27 Thursday Sep 2012

Posted by kittycalash in Clothing, History

≈ Comments Off on Images and Ideas

Tags

Clothing, preparations, Research, resources, sewing

If the museum date is mutable, what to do? How to take non-illustrated Vogue for the Lower Sorts and turn it into an actual plan for a garment? By using period images.

Anne Carrowle runs away in 1774 in “an India red and black and white calicoe long gown,” but what does that mean?

Start with the negatives: It means she is not wearing a short gown or a bed gown or a jacket. She’s probably wearing what we most commonly think of women wearing, an ankle- or near-ankle length dress, open in the front (remember that the petticoat is described!) that pins to a stomacher or is fastened with bands or a band over a handkerchief.  (Excellent info on the topic At the Sign of the Golden Scissors blog.)

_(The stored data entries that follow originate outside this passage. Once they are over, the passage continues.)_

theorem State.nandKept.drainLink (h : State.nandKept w s u) (k n : Nat) : State.nandKept w s (u.drainLink k n) := by
  induction n generalizing u with
  | zero => exact h
  | succ n ih =>
    unfold State.drainLink
    extract_lets x c
    split
    · exact h
    · split
      · exact h
      · have hcredit : State.nandKept w s (u.wr (EZN_LINK_STAT.CREDITS k) (c - 1)) := h.wr (by dsimp only; omega)
        exact ih (hcredit.same rfl)

theorem State.nandKept.sendOn (h : State.nandKept w s u) (k : Nat) (f : LinkFrame) : State.nandKept w s (u.sendOn k f) := by
  unfold State.sendOn
  split
  · exact .drainLink (h.same (by rfl)) ..
  · exact h

theorem State.nandKept.sendWm (h : State.nandKept w s u) (q : Seq) : State.nandKept w s (u.sendWm q) := by
  unfold State.sendWm
  split
  · exact h
  · refine h.foldl (fun v m hv => ?_) _
    split
    · exact hv
    · dsimp only
      split
      · exact .sendOn (hv.same (by rfl)) ..
      · exact hv.same rfl

theorem State.nandKept.sendConfirm (h : State.nandKept w s u) : State.nandKept w s u.sendConfirm := by
  unfold State.sendConfirm
  split
  · exact h
  · split
    · exact h
    · dsimp only
      split
      · exact .sendOn (h.same (by rfl)) ..
      · exact h.same rfl

theorem State.nandKept.levelsInForce (h : State.nandKept w s u) (q : Seq) : State.nandKept w s (u.levelsInForce q) := by
  unfold State.levelsInForce
  extract_lets due e u1
  split
  · exact h
  · have h1 : State.nandKept w s u1 := h.same rfl
    exact (h1.foldl (fun v l hv => hv.wr (by dsimp only; omega)) due).wrB (by dsimp only; omega)

theorem State.nandKept.setW (h : State.nandKept w s u) (q : Seq) : State.nandKept w s (u.setW q) :=
  (((h.wr (by dsimp only; omega)).wr (by dsimp only; omega)).wr (by dsimp only; omega)).levelsInForce q

theorem State.nandKept.advanceW (h : State.nandKept w s u) : State.nandKept w s u.advanceW := by
  unfold State.advanceW
  extract_lets u1 b u2
  have h1 : State.nandKept w s u1 := h.wrB (by dsimp only; omega)
  split
  · exact h
  · split
    · exact h1
    · split
      next q ends _ =>
        extract_lets u3
        have h3 : State.nandKept w s u3 := by
          unfold u3; split
          · exact (h1.wr (by dsimp only; omega)).wr (by dsimp only; omega)
          · exact h1
        split
        · exact h3
        · split
          · exact (h3.setW _).sendWm _
          · exact h3

theorem State.nandKept.advanceEpoch (h : State.nandKept w s u) (n : Nat) (point : Option Seq) : State.nandKept w s (u.advanceEpoch n point) := by
  have hcount : State.nandKept w s (u.count (SLC_STAT.DELIVERY_EPOCH n)) := h.count (by dsimp only; omega)
  have hrings : State.nandKept w s ((u.count (SLC_STAT.DELIVERY_EPOCH n)).stopRings n point) :=
    (hcount.foldl (fun v r hv => hv.same (v := v.stopSub r) rfl) _).foldl (fun v q hv => hv.same (v := v.stopDlv q point) rfl) _
  exact (hrings.same rfl)

theorem State.nandKept.advanceAllEpochs (h : State.nandKept w s u) (point : Option Seq) : State.nandKept w s (u.advanceAllEpochs point) := by
  refine h.foldl (fun v n hv => ?_) _
  split
  · exact hv.advanceEpoch ..
  · exact hv.count (by dsimp only; omega)

theorem State.nandKept.markerOk (h : State.nandKept w s u) : State.nandKept w s u.markerOk := by
  unfold State.markerOk
  split
  · exact h
  next n c primary _ =>
    have h1 : State.nandKept w s ({ u with ezn := { u.ezn with closing := none } }.closeEpoch c) := h.same rfl
    split_ifs
    · exact h
    · exact ((h1.setW _).sendWm _).advanceAllEpochs _
    · exact h1.sendConfirm

theorem State.nandKept.advanceL (h : State.nandKept w s u) (n : Nat) : State.nandKept w s (u.advanceL n) := by
  induction n generalizing u with
  | zero => exact h
  | succ n ih =>
    unfold State.advanceL
    split
    · exact h
    next k p _ =>
      split
      · exact h
      · extract_lets isRec e u1 u2
        have h1 : State.nandKept w s u1 := h.same rfl
        have h2 : State.nandKept w s u2 := by
          unfold u2; split
          · exact h1.wr (by dsimp only; omega)
          · exact h1
        exact ih (h2.wr (by dsimp only; omega))

theorem State.nandKept.putAnchor (h : State.nandKept w s u) (serial c : Nat) (data : List Byte) : State.nandKept w s (u.putAnchor serial c data) := by
  unfold State.putAnchor
  split
  · exact h
  next l _ =>
    extract_lets x full b p u1 a e u2
    have h1 : State.nandKept w s u1 := by
      unfold u1; split
      · exact h.submit ..
      · exact h
    have h2 : State.nandKept w s (u2.setLun c l { u2.lun c l with anchorBlk := b, anchorPg := p + 1 }) := h1.same rfl
    exact h2.submit ..

theorem State.nandKept.writeAnchor (h : State.nandKept w s u) : State.nandKept w s u.writeAnchor := by
  have hanchor : ∀ (v : State) (k : Ckpt), State.nandKept w s v → State.nandKept w s (v.anchorFor k) := fun v k hv =>
    .foldl (u := { v with crf := { v.crf with island := some (v.nextAnchor, (v.anchorBytes v.nextAnchor k).take 64) } }) (hv.same (by rfl)) (fun v c hv => hv.putAnchor ..) _
  unfold State.writeAnchor
  extract_lets due e u1
  split
  · exact h
  · exact .foldl (u := u1) (h.same (by rfl)) hanchor due

theorem State.nandKept.settleW (h : State.nandKept w s u) (t : State) : State.nandKept w s (t.settleW u) := by
  have h1 : State.nandKept w s (u.advanceL u.crf.pages.length).freeStaging := (h.advanceL _).same rfl
  unfold State.settleW
  extract_lets t1
  have h2 : State.nandKept w s t1 := h1.markerOk.writeAnchor
  refine .advanceW ?_
  split
  · exact h2.sendConfirm
  · exact h2

end

end Sys2Proof.Machine

namespace Sys2Proof.Machine
open Sys2Proof

/-! ### What placing and closing pages keeps of the channels -/

section
variable {w : Watch} {s u v : State}

theorem State.nandKept.setPage (h : State.nandKept w s u) (n : Nat) (p : JPage) : State.nandKept w s (u.setPage n p) := by
  unfold State.setPage
  split
  · exact h.same rfl
  · exact h.same rfl

/-- A slot is taken from its LUN alone. -/
theorem State.takeSlot_lun {c l b p : Nat} {side : Bool} (h : s.takeSlot c l side = some (b, p, u)) : u = { s with nand := { s.nand with lun := u.nand.lun } } := by
  unfold State.takeSlot at h
  dsimp only at h
  repeat' split at h
  all_goals cases h
  all_goals rfl

theorem State.nandKept.sideSlot (h : State.nandKept w s u) {c st : Nat} {k : Copy} (hv : u.sideSlot c st = some (k, v)) : State.nandKept w s v := by
  unfold State.sideSlot at hv
  split at hv
  · cases hv
  · split at hv
    · cases hv
    next htake =>
      cases hv
      rw [State.takeSlot_lun htake]
      exact h.same rfl

theorem State.nandKept.programCopy (h : State.nandKept w s u) (n i : Nat) : State.nandKept w s (u.programCopy n i) := by
  unfold State.programCopy
  split
  · exact h
  · split
    · exact h
    · exact h.submit ..

theorem State.nandKept.placeCopy (h : State.nandKept w s u) {n i r : Nat} {pl : Plan} {ok : Nat → Bool} {kind : CopyKind} (hv : u.placeCopy n i pl ok kind = some (r, v)) :
    State.nandKept w s v := by
  unfold State.placeCopy at hv
  split at hv
  · cases hv
  · obtain ⟨c, -, hc⟩ := List.exists_of_findSome?_eq_some hv
    split at hc
    · cases hc
    · obtain ⟨⟨k, t⟩, hslot, ht⟩ := Option.map_eq_some_iff.mp hc
      cases ht
      exact ((h.sideSlot hslot).setPage ..).programCopy ..

theorem State.nandKept.relocate (h : State.nandKept w s u) (n : Nat) : State.nandKept w s (u.relocate n) := by
  unfold State.relocate
  split
  · exact h
  · extract_lets pl bad
    split
    · exact h
    next hplace =>
      have hcount := (h.placeCopy hplace).count (f := CRF_CNT2.RELOCATED) (by dsimp only; omega)
      extract_lets t
      split
      · exact hcount
      next hplace' => exact hcount.placeCopy hplace'

theorem State.nandKept.retwin (h : State.nandKept w s u) (n c : Nat) : State.nandKept w s (u.retwin n c) := by
  unfold State.retwin
  split
  · exact h
  · extract_lets pl own
    split
    · exact h
    next hplace => exact h.placeCopy hplace

theorem State.nandKept.replaceTwin (h : State.nandKept w s u) (n : Nat) : State.nandKept w s (u.replaceTwin n) := by
  unfold State.replaceTwin
  split
  · exact h
  · split
    · exact h
    · extract_lets pl
      split
      · exact h
      next hplace => exact h.placeCopy hplace

theorem State.nandKept.replaceParity (h : State.nandKept w s u) (n : Nat) : State.nandKept w s (u.replaceParity n) := by
  unfold State.replaceParity
  split
  · exact h
  next t _ => exact .foldl (u := u.setStripe { t with replaced := true, parity := { t.parity with st := .fail } }) (h.same (by rfl)) (fun v a hv => hv.replaceTwin a) _

theorem State.nandKept.programParity (h : State.nandKept w s u) (n : Nat) : State.nandKept w s (u.programParity n) := by
  unfold State.programParity
  split
  · exact h
  · extract_lets v
    have hv : State.nandKept w s v := h.same rfl
    split
    · exact hv.submit ..
    · exact hv.replaceParity ..

theorem State.nandKept.setCunit (h : State.nandKept w s u) (k : Nat) (x : CUnit) : State.nandKept w s (u.setCunit k x) := h.same rfl

theorem State.nandKept.takeNonce (h : State.nandKept w s u) {k : Nat} {n : List Byte} (hv : u.takeNonce k = some (n, v)) : State.nandKept w s v := by
  unfold State.takeNonce at hv
  dsimp only at hv
  split at hv
  · cases hv
  · split at hv
    · cases hv; exact h.setCunit ..
    · split at hv
      · cases hv
      · cases hv
        exact .setCunit (h.wr (by dsimp only; omega)) ..

theorem State.nandKept.openPage (h : State.nandKept w s u) (hv : u.openPage = some v) : State.nandKept w s v := by
  unfold State.openPage at hv
  extract_lets lvl c key at hv
  split at hv
  · cases hv; exact h.same rfl
  · split at hv
    · cases hv
    · obtain ⟨⟨n, t⟩, hnonce, ht⟩ := Option.map_eq_some_iff.mp hv
      cases ht
      exact (h.takeNonce hnonce).same rfl

theorem State.nandKept.reseal (h : State.nandKept w s u) : State.nandKept w s u.reseal.1 := by
  unfold State.reseal
  extract_lets put
  split
  · exact h
  · split
    · exact h.same rfl
    · split
      · exact h
      · split
        · exact h
        next n t hnonce => exact State.nandKept.wr (u := put t _ _) ((h.takeNonce hnonce).same (by rfl)) (by dsimp only; omega)

theorem State.nandKept.closeAs (h : State.nandKept w s u) (t : Stripe) (p : JPage) (nonce : Option (List Byte)) : State.nandKept w s (u.closeAs t p nonce) := by
  unfold State.closeAs
  extract_lets serial pos home twin up p1 p2 s1 s2 e s3 s4 s5 s6 s7
  have h1 : State.nandKept w s s1 := by
    unfold s1; split
    · exact State.nandKept.same (u := (u.count CPH_CNT1.SEALS).count CPH_CNT0.TASKS) ((h.count (by dsimp only; omega)).count (by dsimp only; omega)) rfl
    · exact h
  have h2 : State.nandKept w s s2 := (h1.setPage ..).wr (by dsimp only; omega)
  have h4 : State.nandKept w s s4 := h2.same rfl
  have h5 : State.nandKept w s s5 := by
    unfold s5; split
    · exact h4.foldl (fun v i hv => hv.programCopy ..) _
    · exact h4.relocate _
  have h6 : State.nandKept w s s6 := by
    unfold s6
    clear_value s5 twin
    split
    · split
      · exact h5.retwin ..
      · exact h5
    · exact h5
  have h7 : State.nandKept w s s7 := by
    unfold s7; split
    · exact h6.replaceTwin _
    · exact h6
  split
  · exact h7.programParity _
  · exact h7

theorem State.nandKept.closePage (h : State.nandKept w s u) (flushed : Bool) : State.nandKept w s (u.closePage flushed false).1 := by
  unfold State.closePage
  split
  · simp only [Bool.false_and, Bool.false_eq_true, if_false]
    split
    · exact h.reseal
    · exact h.reseal.closeAs ..
  · exact h

theorem State.nandKept.markerPage (h : State.nandKept w s u) {block : List Byte} {first last : Seq} (hv : u.markerPage block first last = some v) :
    State.nandKept w s v := by
  unfold State.markerPage at hv
  extract_lets t at hv
  have ht : State.nandKept w s t := h.closePage false
  split at hv
  next hopen =>
    cases hv
    split at hopen
    · exact (ht.openPage hopen).closeAs ..
    · cases hopen
  · cases hv

theorem State.nandKept.tryMark (h : State.nandKept w s u) : State.nandKept w s u.tryMark := by
  unfold State.tryMark
  split
  · exact h
  · split
    · exact h
    next hmark =>
      split at hmark
      · cases hmark
      · exact (h.markerPage hmark).same rfl

theorem State.nandKept.writeLocal (h : State.nandKept w s u) (hv : u.writeLocal = some v) : State.nandKept w s v := by
  unfold State.writeLocal at hv
  split at hv
  · cases hv
  · extract_lets after r block at hv
    obtain ⟨t, hmark, ht⟩ := Option.map_eq_some_iff.mp hv
    have h1 := h.markerPage hmark
    extract_lets e t1 at ht
    have ht1 : State.nandKept w s t1 := h1.same rfl
    rw [← ht]
    split
    · exact ht1.same rfl
    · exact ht1

theorem State.nandKept.tryLocals (h : State.nandKept w s u) (n : Nat) : State.nandKept w s (u.tryLocals n) := by
  induction n generalizing u with
  | zero => exact h
  | succ n ih =>
    unfold State.tryLocals
    split
    next hwrite => exact ih (h.writeLocal hwrite)
    · exact h

theorem State.nandKept.settle (h : State.nandKept w s u) : State.nandKept w s u.settle := by
  rw [State.settle_eq]
  exact .settleW (h.tryMark.tryLocals _) _

theorem State.nandKept.localRec (h : State.nandKept w s u) (typ : Nat) (payload : List Byte) : State.nandKept w s (u.localRec typ payload) := by
  unfold State.localRec
  split
  · exact h.same rfl
  · extract_lets p e v
    exact State.nandKept.tryLocals (u := v) (h.same (by rfl)) _

/-! ### Program results, and operations that are dropped -/

theorem State.nandKept.copyDone (h : State.nandKept w s u) (n i : Nat) (ok : Bool) : State.nandKept w s (u.copyDone n i ok) := by
  unfold State.copyDone
  split
  · exact h
  next p _ =>
    split
    · exact h
    next k _ =>
      split
      · exact h
      · extract_lets u1 u2
        have h1 : State.nandKept w s u1 := h.setPage ..
        have h2 : State.nandKept w s u2 := h1.count (by dsimp only; omega)
        split
        · split
          · exact h1.count (by dsimp only; omega)
          · exact h1.count (by dsimp only; omega)
        · split
          · exact h2.retwin ..
          · exact h2.relocate _

theorem State.nandKept.parityDone (h : State.nandKept w s u) (no : Nat) (ok : Bool) : State.nandKept w s (u.parityDone no ok) := by
  unfold State.parityDone
  split
  · exact h
  next t _ =>
    split
    · exact h
    · split
      · exact State.nandKept.count (u := u.setStripe { t with parity := { t.parity with st := .pass } }) (h.same (by rfl)) (by dsimp only; omega)
      · exact .replaceParity (h.count (by dsimp only; omega)) _

theorem State.nandKept.failCopies (h : State.nandKept w s u) (gone : Copy → Bool) : State.nandKept w s (u.failCopies gone) :=
  .settle (.foldl (.foldl h (fun _ p hv => hv.copyDone p.1 p.2 false) _) (fun _ t hv => hv.parityDone t.no false) _)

 When I start thinking about a gown for 1774, I start looking for earlier images. Not too much earlier, but a range. In this case, Anne left England in 1769, so 1769-1774 seems like a reasonable time frame. I made a Pinterest board for 1765-1774 ideas, which is easier than posting them all here.

To the left is a robe that’s clearly open: it’s hanging open. Laundry-work, women washing at Sandpit Gate, Paul Sandby, 1765; watercolor. Royal Collection.

1765 gets us closer to the time period, and it is before Anne left England, and it’s likely from the class she was born into. But it is early.

The two prints above are both from 1774; on the left, note the maid’s gown, which hangs open and has robings. On the left, the old woman asleep wears a gown laced over a stomacher.

But best of all perhaps is this image, of Thomas Mifflin and his wife, Sarah Morris Mifflin, painted by Copley in 1773. Thomas Mifflin (1744-1800) and his wife, Sarah Morris Mifflin (1747?-1790), were the only Philadelphians painted by John Singleton Copley. Mifflin was an ardent patriot and by the time this portrait was made, had established himself as a successful merchant; later he rose to the rank of major general in the Continental Army, and was elected the first governor of Pennsylvania after the United States achieved independence.

Why does this work for me? Because these are Philadelphians, and my woman ran away from the Philadelphia area. The detail really shows that Mrs. Mifflin is wearing an open robe with robings and stomacher over a quilted petticoat with a filmy white apron. This is multiple tiers above Anne Carrowle, but the style is what I’m aping, not the materials (obviously silk).

Another Copley portrait, of Mr. and Mrs. Isaac Winslow, depicts a woman in a gown with robings and a stomacher. Jemima Winslow is 41 in the painting, putting the style into my ballpark, and better still, the gown is of a patterned fabric.

Below is a detail of the fabric and stomacher. Though it will be a vastly simplified version, I think I have a model for my dress.